PhD Thesis: Disproving Visemes As The Basic Visual Unit Of Speech

Phonemes are the standard audio unit of speech. They are the smallest segment of sound which, if replaced with another, can change the meaning of the word. In visual speech recognition, visemes have commonly been used as the basic visual unit of speech. There is a many-to-one mapping from phonemes to visemes, with the phonemes contained within a viseme considered visually indistinguishable.

While visemes are widely used, there are a number of doubts that have not been examined regarding their suitability for use within visual speech recognition. As computing technology advances, the justification for creating viseme groupings diminishes. For visemes to be suitable for continued use, they must provide benefits when compared to the use of phonemes as the visual unit of speech. This thesis identifies the three required characteristics of a suitable viseme grouping.

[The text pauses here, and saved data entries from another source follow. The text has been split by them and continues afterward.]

/-- The turn of a STOPPED group. -/
theorem State.EvaluationTurn.stopped (turn : s.EvaluationTurn g c x t) (state : s.blinds.groups[g].state = .stopped)
    (idle : s.blinds.groups[g].cal = none) (clear : s.faults[blindSource g].state = .clear)
    (absent : s.blinds.Absent g) :
    if s.blinds.groups[g].referenced = false ∨
        30 < distance t.blinds.groups[g].target s.blinds.groups[g].estimate then
      t.blinds.groups[g].state.Requested
    else t.blinds.groups[g].state = .stopped ∧ t.blinds.groups[g].estimate = s.blinds.groups[g].estimate := by
  let w := x.writeTarget g c
  have found := turn.before.alone absent
  have group : w.blinds.groups[g] = _ := x.writeTarget_group g c
  rw [found.group] at group
  have after := turn.free (by rw [found.group, idle])
  have acts : w.actOnTarget g = w.requestMove g := by simp only [State.actOnTarget, group, state]
  have clearNow : w.faults[blindSource g].state = .clear := (congrArg FaultRec.state turn.before.fault).trans clear
  have target : t.blinds.groups[g].target = w.blinds.groups[g].target := by rw [turn.aim.2.1, group]
  have judged : (s.blinds.groups[g].referenced = false ∨
      30 < distance t.blinds.groups[g].target s.blinds.groups[g].estimate) ↔
      (w.blinds.groups[g].referenced = false ∨
        30 < distance w.blinds.groups[g].target w.blinds.groups[g].estimate) := by rw [target, group]
  rw [acts] at after
  split
  · next needed =>
    exact after.record.requested (.inl (State.requestMove_requests clearNow (judged.mp needed)))
  · next rests =>
    rw [State.requestMove_rests clearNow fun h => rests (judged.mpr h)] at after
    rw [(after.alone found.absent).group, group]
    exact ⟨state, rfl⟩

end

/-! ## A group that moves (R150, log entry 56) -/

/-- What a target makes of a moving group: it goes on, stops within the deadband, or reverses. -/
def Group.Retargets (r r' : Group) (keepsSlot : Prop) : Prop :=
  if r'.target = r.goal ∨ r'.target = r.state.endAhead then r'.state = r.state ∧ r'.goal = r'.target
  else if distance r'.target r.estimate ≤ 30 then r'.state = .stopped ∧ ¬ keepsSlot
  else if (r.state = .movingDown ↔ r.estimate < r'.target) then r'.state = r.state ∧ r'.goal = r'.target
  else r'.state = .reversing ∧ r'.goal = r'.target

section
variable {r r' : Group} {keepsSlot : Prop}

theorem Group.Retargets.goesOn (toward : r'.target = r.goal ∨ r'.target = r.state.endAhead)
    (moves : r'.state = r.state ∧ r'.goal = r'.target) : r.Retargets r' keepsSlot := by
  rw [Group.Retargets, if_pos toward]
  exact moves

variable (away : ¬ (r'.target = r.goal ∨ r'.target = r.state.endAhead))
include away

theorem Group.Retargets.stops (near : distance r'.target r.estimate ≤ 30)
    (stopped : r'.state = .stopped ∧ ¬ keepsSlot) : r.Retargets r' keepsSlot := by
  rw [Group.Retargets, if_neg away, if_pos near]
  exact stopped

theorem Group.Retargets.follows (far : ¬ distance r'.target r.estimate ≤ 30)
    (ahead : r.state = .movingDown ↔ r.estimate < r'.target) (moves : r'.state = r.state ∧ r'.goal = r'.target) :
    r.Retargets r' keepsSlot := by
  rw [Group.Retargets, if_neg away, if_neg far, if_pos ahead]
  exact moves

theorem Group.Retargets.reverses (far : ¬ distance r'.target r.estimate ≤ 30)
    (behind : ¬ (r.state = .movingDown ↔ r.estimate < r'.target))
    (turns : r'.state = .reversing ∧ r'.goal = r'.target) : r.Retargets r' keepsSlot := by
  rw [Group.Retargets, if_neg away, if_neg far, if_neg behind]
  exact turns

end

/-- Beyond the deadband a target lies ahead of a group that moves down exactly when it lies below the estimate. -/
theorem Group.ahead_iff {r : Group} (far : ¬ distance r.target r.estimate ≤ 30) :
    r.ahead = true ↔ (r.state = .movingDown ↔ r.estimate < r.target) := by
  have apart : r.target ≠ r.estimate := fun same => far (by simp [distance, same])
  have below : r.target < r.estimate ↔ ¬ r.estimate < r.target := by omega
  unfold Group.ahead
  cases r.state <;> simp [below]

section
variable {s x t : State} {g : Fin 4} {c : Cell}

theorem State.retargetMoving_free (free : s.blinds.groups[g].refMove = false) : s.retargetMoving g =
    if s.blinds.groups[g].target = s.blinds.groups[g].goal then s
    else if s.blinds.groups[g].target = s.blinds.groups[g].state.endAhead then
      s.updGroup g fun r => { r with goal := r.target }
    else if distance s.blinds.groups[g].target s.blinds.groups[g].estimate ≤ 30 then s.stopGroup g .stopped
    else if s.blinds.groups[g].ahead = true then s.updGroup g fun r => { r with goal := r.target }
    else s.updGroup g fun r => { r with goal := r.target }.reverse := by
  simp only [State.retargetMoving, free, Bool.false_or, decide_eq_true_eq, beyondDeadband, decide_eq_false_iff_not,
    Nat.not_lt]
  rfl

/-- A state in which a moving group has taken its target. -/
structure State.Retargeted (s : State) (g : Fin 4) (y : State) : Prop where
  absent : y.blinds.Absent g
  target : y.blinds.groups[g].target = s.blinds.groups[g].target
  estimate : y.blinds.groups[g].estimate = s.blinds.groups[g].estimate
  retargets : s.blinds.groups[g].Retargets y.blinds.groups[g] (g ∈ y.blinds.slots)

theorem State.retargetMoving_retargeted (free : s.blinds.groups[g].refMove = false) (absent : s.blinds.Absent g) :
    s.Retargeted g (s.retargetMoving g) := by
  have goal := s.updGroup_get_self g fun r => { r with goal := r.target }
  have reverse := s.updGroup_get_self g fun r => { r with goal := r.target }.reverse
  have stop := s.stopGroup_group g .stopped
  have without := s.stopGroup_without g .stopped
  rw [State.retargetMoving_free free]
  split
  · next same => exact ⟨absent, rfl, rfl, .goesOn (.inl same) ⟨rfl, same.symm⟩⟩
  · next other =>
    split
    · next ends => exact ⟨absent, by rw [goal], by rw [goal], by rw [goal]; exact .goesOn (.inr ends) ⟨rfl, rfl⟩⟩
    · next inner =>
      have away := not_or.mpr ⟨other, inner⟩
      split
      · next near =>
        exact ⟨without.absent, by rw [stop]; rfl, by rw [stop]; rfl,
          by rw [stop]; exact .stops away near ⟨rfl, without.unslotted⟩⟩
      · next far =>
        have ahead := Group.ahead_iff far
        split
        · next forward =>
          exact ⟨absent, by rw [goal], by rw [goal],
            by rw [goal]; exact .follows away far (ahead.mp forward) ⟨rfl, rfl⟩⟩
        · next back =>
          exact ⟨absent, by rw [reverse]; rfl, by rw [reverse]; rfl,
            by rw [reverse]; exact .reverses away far (fun h => back (ahead.mpr h)) ⟨rfl, rfl⟩⟩

/-- The turn of a moving group. -/
theorem State.EvaluationTurn.moving (turn : s.EvaluationTurn g c x t)
    (state : s.blinds.groups[g].state = .movingUp ∨ s.blinds.groups[g].state = .movingDown)
    (idle : s.blinds.groups[g].cal = none) (free : s.blinds.groups[g].refMove = false)
    (absent : s.blinds.Absent g) :
    t.blinds.groups[g].estimate = s.blinds.groups[g].estimate ∧
      s.blinds.groups[g].Retargets t.blinds.groups[g] (g ∈ t.blinds.slots) := by
  let w := x.writeTarget g c
  have found := turn.before.alone absent
  have group : w.blinds.groups[g] = _ := x.writeTarget_group g c
  rw [found.group] at group
  have after := turn.free (by rw [found.group, idle])
  have acts : w.actOnTarget g = w.retargetMoving g := by
    rcases state with state | state <;> simp only [State.actOnTarget, group, state]
  rw [acts] at after
  have retargeted := State.retargetMoving_retargeted (s := w) (g := g) (by rw [group]; exact free) found.absent
  have leaves := after.alone retargeted.absent
  have estimate := retargeted.estimate
  have retargets := retargeted.retargets
  rw [group] at estimate retargets
  rw [leaves.group, leaves.slots]
  exact ⟨estimate, retargets⟩

end

/-- The computed target table of R146, read by mode, policy and side together. -/
theorem blindTargetFor_eq (mode : Mode) (policy : BlindPolicy) (side : BlindSide) (sunPosition : Nat) (sun : Bool) :
    blindTargetFor mode policy side sunPosition sun =
      match mode, policy, side with
      | .fire, _, _ => 0
      | .setback, _, _ | .precondition, _, _ | .purge, _, _ => if sun then sunPosition else 0
      | .await, .daylight, _ | .occupied, .daylight, _ => if sun then sunPosition else 0
      | .await, .present, .windowSide | .occupied, .present, .windowSide => if sun then sunPosition else 0
      | .await, .present, .boardSide | .occupied, .present, .boardSide => 1000
      | .await, .dark, _ | .occupied, .dark, _ => 1000 := by
  cases mode <;> cases policy <;> cases side <;> rfl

In this thesis, a visual speech recogniser is constructed to test the validity of visemes. A novel energy method, known as "wrapping snakes", is developed to extract lip shapes from standard video datasets of people speaking. Taking this sequence of lip shapes as input, a Hidden Markov Model based recogniser is used to perform the speech recognition and output a phoneme transcript.

Examining the phoneme output of the recogniser shows that none of the three required characteristics are present in any existing viseme grouping, and further that it is not possible to construct a grouping that exhibits the required characteristics. This conclusively proves that it is phonemes, and not visemes, that should be used as the basic visual unit of speech.

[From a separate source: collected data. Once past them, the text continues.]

theorem Link.highs_lows_length (l : Link) : l.highs.length + l.lows.length = l.notices.length := by
  rw [← List.length_append, Link.highs, Link.lows, List.takeWhile_append_dropWhile]

/-! ## The invariant -/

section
variable {l : Link}

theorem Link.Sound.withNotices (h : l.Sound) {ns : List Notice} (size : ns.length ≤ Config.noticeQueueSize)
    (order : noticesOrdered ns) : ({ l with notices := ns } : Link).Sound := by
  obtain ⟨-, -, rest⟩ := h
  exact ⟨size, order, rest⟩

theorem Link.Sound.withReplies (h : l.Sound) {rs : List Reply} (size : rs.length ≤ Config.linkQueueSize) :
    ({ l with replies := rs } : Link).Sound := by
  obtain ⟨notices, lows, requests, -, rest⟩ := h
  exact ⟨notices, lows, requests, size, rest⟩

theorem Link.Sound.withRequests (h : l.Sound) {fs : List Frame} (size : fs.length ≤ Config.linkQueueSize)
    (payload : ∀ f ∈ fs, f.payload.length ≤ Config.maxPayload) : ({ l with requests := fs } : Link).Sound := by
  obtain ⟨notices, lows, -, replies, dropped, framer, -⟩ := h
  exact ⟨notices, lows, size, replies, dropped, framer, payload⟩

theorem Link.Sound.withFramer (h : l.Sound) {r : Framer} (sound : r.Sound) :
    ({ l with framer := r } : Link).Sound := by
  obtain ⟨notices, lows, requests, replies, dropped, -, payload⟩ := h
  exact ⟨notices, lows, requests, replies, dropped, sound, payload⟩

theorem Link.Sound.noteDrop (h : l.Sound) : l.noteDrop.Sound := by
  obtain ⟨notices, lows, requests, replies, -, framer, payload⟩ := h
  exact ⟨notices, lows, requests, replies, Nat.min_le_left .., framer, payload⟩

/-- A notice handed over takes its place by class, or a full queue drops one (R186). -/
theorem Link.Sound.place (h : l.Sound) (n : Notice) : (l.place n).Sound := by
  obtain ⟨size, lows, -⟩ := id h
  have split := l.highs_lows_length
  unfold Link.place
  split
  · exact h
  split
  · next room =>
    split
    · next high =>
      exact h.withNotices (by simp only [List.length_append, List.length_cons]; omega)
        (l.ordered_highs high lows (List.Subset.refl _))
    · next low =>
      exact h.withNotices (by simp only [List.length_append, List.length_singleton]; omega)
        (noticesOrdered_concat lows (by simpa using low))
  split
  · next high =>
    split
    · exact h.noteDrop
    · next rest eq =>
      rw [eq, List.length_cons] at split
      refine h.noteDrop.withNotices ?_ (l.ordered_highs high lows ?_)
      · simp only [List.length_append, List.length_cons]
        omega
      · rw [eq]
        exact List.subset_cons_self ..
  · exact h.noteDrop

theorem Link.Sound.handed (h : l.Sound) (ns : List Notice) : (l.handed ns).Sound := by
  induction ns generalizing l with
  | nil => exact h
  | cons n ns ih => exact ih (h.place n)

/-- The transmitter takes from the head of a queue. -/
theorem Link.Sound.startFrame (h : l.Sound) : l.startFrame.Sound := by
  obtain ⟨notices, lows, -, replies, -⟩ := id h
  unfold Link.startFrame
  split
  · exact h
  split
  · exact h
  split
  · next eq =>
    rw [eq, List.length_cons] at replies
    exact h.withReplies (by omega)
  · next eq =>
    rw [eq, List.length_cons] at notices
    rw [Link.lows, eq] at lows
    exact h.withNotices (by omega) (noticesOrdered_tail lows)
  · exact h

/-- With room for it, a reply joins the reply queue. -/
theorem Link.Sound.reply (h : l.Sound) (room : l.replies.length < Config.linkQueueSize) (kind tag : Byte)
    (a : Answer) : (l.reply kind tag a).Sound :=
  h.withReplies (by rw [List.length_append, List.length_singleton]; omega)

theorem Link.Sound.offer (h : l.Sound) {f : Frame} (payload : f.payload.length ≤ Config.maxPayload) :
    (l.offer f).Sound := by
  obtain ⟨-, -, -, -, -, -, payloads⟩ := id h
  unfold Link.offer
  split
  · next room =>
    refine h.withRequests (by rw [List.length_append, List.length_singleton]; omega) fun g mem => ?_
    rcases List.mem_append.mp mem with old | new
    · exact payloads g old
    · rw [List.mem_singleton.mp new]
      exact payload
  · exact h

end

/-! ## The framer -/

theorem Framer.hunting_sound : Framer.hunting.Sound := by decide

Download the full thesis: Disproving Visemes As The Basic Visual Unit Of Speech

Appendices And Supplementary Material

Appendix A - Neural Network Performance For Various Network Configurations

The neural network (see Chapter 3) performance was evaluated for a number of network configurations. The number of neurons in the first layer was tested for the range of 6 to 20 neurons. The second layer was tested for the range of 6 to 15 neurons. The third layer was fixed with a single output neuron, as network only requires a single output.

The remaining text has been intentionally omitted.